theorem resignal_only (d : Dev) (c l f v : Nat) : Only [.funcs, .out] d (d.resignal c l f v) := by
  unfold Dev.resignal
  exact Only.ite (raise_only _ _ _) (Only.refl _ _)
@[simp] theorem Dev.resignal_draws (d : Dev) (c l f v : Nat) : (d.resignal c l f v).draws = d.draws := resignal_only d c l f v .draws (by decide)
@[simp] theorem Dev.resignal_boot (d : Dev) (c l f v : Nat) : (d.resignal c l f v).boot = d.boot := resignal_only d c l f v .boot (by decide)
@[simp] theorem Dev.resignal_fuses (d : Dev) (c l f v : Nat) : (d.resignal c l f v).fuses = d.fuses := resignal_only d c l f v .fuses (by decide)
@[simp] theorem Dev.resignal_image (d : Dev) (c l f v : Nat) : (d.resignal c l f v).image = d.image := resignal_only d c l f v .image (by decide)
@[simp] theorem Dev.resignal_pins (d : Dev) (c l f v : Nat) : (d.resignal c l f v).pins = d.pins := resignal_only d c l f v .pins (by decide)
@[simp] theorem Dev.resignal_time (d : Dev) (c l f v : Nat) : (d.resignal c l f v).time = d.time := resignal_only d c l f v .time (by decide)
@[simp] theorem Dev.resignal_pcie (d : Dev) (c l f v : Nat) : (d.resignal c l f v).pcie = d.pcie := resignal_only d c l f v .pcie (by decide)
@[simp] theorem Dev.resignal_regs (d : Dev) (c l f v : Nat) : (d.resignal c l f v).regs = d.regs := resignal_only d c l f v .regs (by decide)
@[simp] theorem Dev.resignal_ctrs (d : Dev) (c l f v : Nat) : (d.resignal c l f v).ctrs = d.ctrs := resignal_only d c l f v .ctrs (by decide)
@[simp] theorem Dev.resignal_live (d : Dev) (c l f v : Nat) : (d.resignal c l f v).live = d.live := resignal_only d c l f v .live (by decide)
@[simp] theorem Dev.resignal_due (d : Dev) (c l f v : Nat) : (d.resignal c l f v).due = d.due := resignal_only d c l f v .due (by decide)
@[simp] theorem Dev.resignal_round (d : Dev) (c l f v : Nat) : (d.resignal c l f v).round = d.round := resignal_only d c l f v .round (by decide)
@[simp] theorem Dev.resignal_daeLogged (d : Dev) (c l f v : Nat) : (d.resignal c l f v).daeLogged = d.daeLogged := resignal_only d c l f v .daeLogged (by decide)
@[simp] theorem Dev.resignal_pon (d : Dev) (c l f v : Nat) : (d.resignal c l f v).pon = d.pon := resignal_only d c l f v .pon (by decide)
@[simp] theorem Dev.resignal_data (d : Dev) (c l f v : Nat) : (d.resignal c l f v).data = d.data := resignal_only d c l f v .data (by decide)
@[simp] theorem Dev.resignal_red (d : Dev) (c l f v : Nat) : (d.resignal c l f v).red = d.red := resignal_only d c l f v .red (by decide)
@[simp] theorem Dev.resignal_mir (d : Dev) (c l f v : Nat) : (d.resignal c l f v).mir = d.mir := resignal_only d c l f v .mir (by decide)
@[simp] theorem Dev.resignal_redch (d : Dev) (c l f v : Nat) : (d.resignal c l f v).redch = d.redch := resignal_only d c l f v .redch (by decide)
@[simp] theorem Dev.resignal_meas (d : Dev) (c l f v : Nat) : (d.resignal c l f v).meas = d.meas := resignal_only d c l f v .meas (by decide)
@[simp] theorem Dev.resignal_power (d : Dev) (c l f v : Nat) : (d.resignal c l f v).power = d.power := resignal_only d c l f v .power (by decide)
@[simp] theorem Dev.resignal_pav (d : Dev) (c l f v : Nat) : (d.resignal c l f v).pav = d.pav := resignal_only d c l f v .pav (by decide)
@[simp] theorem Dev.resignal_otdr (d : Dev) (c l f v : Nat) : (d.resignal c l f v).otdr = d.otdr := resignal_only d c l f v .otdr (by decide)
@[simp] theorem Dev.resignal_upd (d : Dev) (c l f v : Nat) : (d.resignal c l f v).upd = d.upd := resignal_only d c l f v .upd (by decide)

theorem kioskCause_only (d : Dev) (f b : Nat) : Only [.funcs, .out] d (d.kioskCause f b) := by
  unfold Dev.kioskCause
  refine Only.ite (Only.trans ?_ (raise_only _ _ _)) ?_ <;>
    exact Only.ite ((onKiosk_only _ _ _).to.trans (raise_only _ _ _)) (onKiosk_only _ _ _).to
@[simp] theorem Dev.kioskCause_draws (d : Dev) (f b : Nat) : (d.kioskCause f b).draws = d.draws := kioskCause_only d f b .draws (by decide)
@[simp] theorem Dev.kioskCause_boot (d : Dev) (f b : Nat) : (d.kioskCause f b).boot = d.boot := kioskCause_only d f b .boot (by decide)
@[simp] theorem Dev.kioskCause_fuses (d : Dev) (f b : Nat) : (d.kioskCause f b).fuses = d.fuses := kioskCause_only d f b .fuses (by decide)
@[simp] theorem Dev.kioskCause_image (d : Dev) (f b : Nat) : (d.kioskCause f b).image = d.image := kioskCause_only d f b .image (by decide)
@[simp] theorem Dev.kioskCause_pins (d : Dev) (f b : Nat) : (d.kioskCause f b).pins = d.pins := kioskCause_only d f b .pins (by decide)
@[simp] theorem Dev.kioskCause_time (d : Dev) (f b : Nat) : (d.kioskCause f b).time = d.time := kioskCause_only d f b .time (by decide)
@[simp] theorem Dev.kioskCause_pcie (d : Dev) (f b : Nat) : (d.kioskCause f b).pcie = d.pcie := kioskCause_only d f b .pcie (by decide)
@[simp] theorem Dev.kioskCause_regs (d : Dev) (f b : Nat) : (d.kioskCause f b).regs = d.regs := kioskCause_only d f b .regs (by decide)
@[simp] theorem Dev.kioskCause_ctrs (d : Dev) (f b : Nat) : (d.kioskCause f b).ctrs = d.ctrs := kioskCause_only d f b .ctrs (by decide)
@[simp] theorem Dev.kioskCause_live (d : Dev) (f b : Nat) : (d.kioskCause f b).live = d.live := kioskCause_only d f b .live (by decide)
@[simp] theorem Dev.kioskCause_due (d : Dev) (f b : Nat) : (d.kioskCause f b).due = d.due := kioskCause_only d f b .due (by decide)
@[simp] theorem Dev.kioskCause_round (d : Dev) (f b : Nat) : (d.kioskCause f b).round = d.round := kioskCause_only d f b .round (by decide)
@[simp] theorem Dev.kioskCause_daeLogged (d : Dev) (f b : Nat) : (d.kioskCause f b).daeLogged = d.daeLogged := kioskCause_only d f b .daeLogged (by decide)
@[simp] theorem Dev.kioskCause_pon (d : Dev) (f b : Nat) : (d.kioskCause f b).pon = d.pon := kioskCause_only d f b .pon (by decide)
@[simp] theorem Dev.kioskCause_data (d : Dev) (f b : Nat) : (d.kioskCause f b).data = d.data := kioskCause_only d f b .data (by decide)
@[simp] theorem Dev.kioskCause_red (d : Dev) (f b : Nat) : (d.kioskCause f b).red = d.red := kioskCause_only d f b .red (by decide)
@[simp] theorem Dev.kioskCause_mir (d : Dev) (f b : Nat) : (d.kioskCause f b).mir = d.mir := kioskCause_only d f b .mir (by decide)
@[simp] theorem Dev.kioskCause_redch (d : Dev) (f b : Nat) : (d.kioskCause f b).redch = d.redch := kioskCause_only d f b .redch (by decide)
@[simp] theorem Dev.kioskCause_meas (d : Dev) (f b : Nat) : (d.kioskCause f b).meas = d.meas := kioskCause_only d f b .meas (by decide)
@[simp] theorem Dev.kioskCause_power (d : Dev) (f b : Nat) : (d.kioskCause f b).power = d.power := kioskCause_only d f b .power (by decide)
@[simp] theorem Dev.kioskCause_pav (d : Dev) (f b : Nat) : (d.kioskCause f b).pav = d.pav := kioskCause_only d f b .pav (by decide)
@[simp] theorem Dev.kioskCause_otdr (d : Dev) (f b : Nat) : (d.kioskCause f b).otdr = d.otdr := kioskCause_only d f b .otdr (by decide)
@[simp] theorem Dev.kioskCause_upd (d : Dev) (f b : Nat) : (d.kioskCause f b).upd = d.upd := kioskCause_only d f b .upd (by decide)

theorem publish_only (d : Dev) (f ver fl op : Nat) (q : W32) (st dt : Nat) (b : Bytes) : Only [.funcs, .out] d (d.publish f ver fl op q st dt b) := by
  unfold Dev.publish
  exact (onKiosk_only _ _ _).to.trans (kioskCause_only _ _ _)
@[simp] theorem Dev.publish_draws (d : Dev) (f ver fl op : Nat) (q : W32) (st dt : Nat) (b : Bytes) : (d.publish f ver fl op q st dt b).draws = d.draws := publish_only d f ver fl op q st dt b .draws (by decide)
@[simp] theorem Dev.publish_boot (d : Dev) (f ver fl op : Nat) (q : W32) (st dt : Nat) (b : Bytes) : (d.publish f ver fl op q st dt b).boot = d.boot := publish_only d f ver fl op q st dt b .boot (by decide)
@[simp] theorem Dev.publish_fuses (d : Dev) (f ver fl op : Nat) (q : W32) (st dt : Nat) (b : Bytes) : (d.publish f ver fl op q st dt b).fuses = d.fuses := publish_only d f ver fl op q st dt b .fuses (by decide)
@[simp] theorem Dev.publish_image (d : Dev) (f ver fl op : Nat) (q : W32) (st dt : Nat) (b : Bytes) : (d.publish f ver fl op q st dt b).image = d.image := publish_only d f ver fl op q st dt b .image (by decide)
@[simp] theorem Dev.publish_pins (d : Dev) (f ver fl op : Nat) (q : W32) (st dt : Nat) (b : Bytes) : (d.publish f ver fl op q st dt b).pins = d.pins := publish_only d f ver fl op q st dt b .pins (by decide)
@[simp] theorem Dev.publish_time (d : Dev) (f ver fl op : Nat) (q : W32) (st dt : Nat) (b : Bytes) : (d.publish f ver fl op q st dt b).time = d.time := publish_only d f ver fl op q st dt b .time (by decide)
@[simp] theorem Dev.publish_pcie (d : Dev) (f ver fl op : Nat) (q : W32) (st dt : Nat) (b : Bytes) : (d.publish f ver fl op q st dt b).pcie = d.pcie := publish_only d f ver fl op q st dt b .pcie (by decide)
@[simp] theorem Dev.publish_regs (d : Dev) (f ver fl op : Nat) (q : W32) (st dt : Nat) (b : Bytes) : (d.publish f ver fl op q st dt b).regs = d.regs := publish_only d f ver fl op q st dt b .regs (by decide)
@[simp] theorem Dev.publish_ctrs (d : Dev) (f ver fl op : Nat) (q : W32) (st dt : Nat) (b : Bytes) : (d.publish f ver fl op q st dt b).ctrs = d.ctrs := publish_only d f ver fl op q st dt b .ctrs (by decide)
@[simp] theorem Dev.publish_live (d : Dev) (f ver fl op : Nat) (q : W32) (st dt : Nat) (b : Bytes) : (d.publish f ver fl op q st dt b).live = d.live := publish_only d f ver fl op q st dt b .live (by decide)
@[simp] theorem Dev.publish_due (d : Dev) (f ver fl op : Nat) (q : W32) (st dt : Nat) (b : Bytes) : (d.publish f ver fl op q st dt b).due = d.due := publish_only d f ver fl op q st dt b .due (by decide)
@[simp] theorem Dev.publish_round (d : Dev) (f ver fl op : Nat) (q : W32) (st dt : Nat) (b : Bytes) : (d.publish f ver fl op q st dt b).round = d.round := publish_only d f ver fl op q st dt b .round (by decide)
@[simp] theorem Dev.publish_daeLogged (d : Dev) (f ver fl op : Nat) (q : W32) (st dt : Nat) (b : Bytes) : (d.publish f ver fl op q st dt b).daeLogged = d.daeLogged := publish_only d f ver fl op q st dt b .daeLogged (by decide)
@[simp] theorem Dev.publish_pon (d : Dev) (f ver fl op : Nat) (q : W32) (st dt : Nat) (b : Bytes) : (d.publish f ver fl op q st dt b).pon = d.pon := publish_only d f ver fl op q st dt b .pon (by decide)
@[simp] theorem Dev.publish_data (d : Dev) (f ver fl op : Nat) (q : W32) (st dt : Nat) (b : Bytes) : (d.publish f ver fl op q st dt b).data = d.data := publish_only d f ver fl op q st dt b .data (by decide)
@[simp] theorem Dev.publish_red (d : Dev) (f ver fl op : Nat) (q : W32) (st dt : Nat) (b : Bytes) : (d.publish f ver fl op q st dt b).red = d.red := publish_only d f ver fl op q st dt b .red (by decide)
@[simp] theorem Dev.publish_mir (d : Dev) (f ver fl op : Nat) (q : W32) (st dt : Nat) (b : Bytes) : (d.publish f ver fl op q st dt b).mir = d.mir := publish_only d f ver fl op q st dt b .mir (by decide)
@[simp] theorem Dev.publish_redch (d : Dev) (f ver fl op : Nat) (q : W32) (st dt : Nat) (b : Bytes) : (d.publish f ver fl op q st dt b).redch = d.redch := publish_only d f ver fl op q st dt b .redch (by decide)
@[simp] theorem Dev.publish_meas (d : Dev) (f ver fl op : Nat) (q : W32) (st dt : Nat) (b : Bytes) : (d.publish f ver fl op q st dt b).meas = d.meas := publish_only d f ver fl op q st dt b .meas (by decide)
@[simp] theorem Dev.publish_power (d : Dev) (f ver fl op : Nat) (q : W32) (st dt : Nat) (b : Bytes) : (d.publish f ver fl op q st dt b).power = d.power := publish_only d f ver fl op q st dt b .power (by decide)
@[simp] theorem Dev.publish_pav (d : Dev) (f ver fl op : Nat) (q : W32) (st dt : Nat) (b : Bytes) : (d.publish f ver fl op q st dt b).pav = d.pav := publish_only d f ver fl op q st dt b .pav (by decide)
@[simp] theorem Dev.publish_otdr (d : Dev) (f ver fl op : Nat) (q : W32) (st dt : Nat) (b : Bytes) : (d.publish f ver fl op q st dt b).otdr = d.otdr := publish_only d f ver fl op q st dt b .otdr (by decide)
@[simp] theorem Dev.publish_upd (d : Dev) (f ver fl op : Nat) (q : W32) (st dt : Nat) (b : Bytes) : (d.publish f ver fl op q st dt b).upd = d.upd := publish_only d f ver fl op q st dt b .upd (by decide)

********************

Of the lines above, retype only those from the line containing "v .regs (by decide)" through the line containing "v .mir (by decide)", including both, exactly.

▶ Answer area
@[simp] theorem Dev.resignal_regs (d : Dev) (c l f v : Nat) : (d.resignal c l f v).regs = d.regs := resignal_only d c l f v .regs (by decide)
@[simp] theorem Dev.resignal_ctrs (d : Dev) (c l f v : Nat) : (d.resignal c l f v).ctrs = d.ctrs := resignal_only d c l f v .ctrs (by decide)
@[simp] theorem Dev.resignal_live (d : Dev) (c l f v : Nat) : (d.resignal c l f v).live = d.live := resignal_only d c l f v .live (by decide)
@[simp] theorem Dev.resignal_due (d : Dev) (c l f v : Nat) : (d.resignal c l f v).due = d.due := resignal_only d c l f v .due (by decide)
@[simp] theorem Dev.resignal_round (d : Dev) (c l f v : Nat) : (d.resignal c l f v).round = d.round := resignal_only d c l f v .round (by decide)
@[simp] theorem Dev.resignal_daeLogged (d : Dev) (c l f v : Nat) : (d.resignal c l f v).daeLogged = d.daeLogged := resignal_only d c l f v .daeLogged (by decide)
@[simp] theorem Dev.resignal_pon (d : Dev) (c l f v : Nat) : (d.resignal c l f v).pon = d.pon := resignal_only d c l f v .pon (by decide)
@[simp] theorem Dev.resignal_data (d : Dev) (c l f v : Nat) : (d.resignal c l f v).data = d.data := resignal_only d c l f v .data (by decide)
@[simp] theorem Dev.resignal_red (d : Dev) (c l f v : Nat) : (d.resignal c l f v).red = d.red := resignal_only d c l f v .red (by decide)
@[simp] theorem Dev.resignal_mir (d : Dev) (c l f v : Nat) : (d.resignal c l f v).mir = d.mir := resignal_only d c l f v .mir (by decide)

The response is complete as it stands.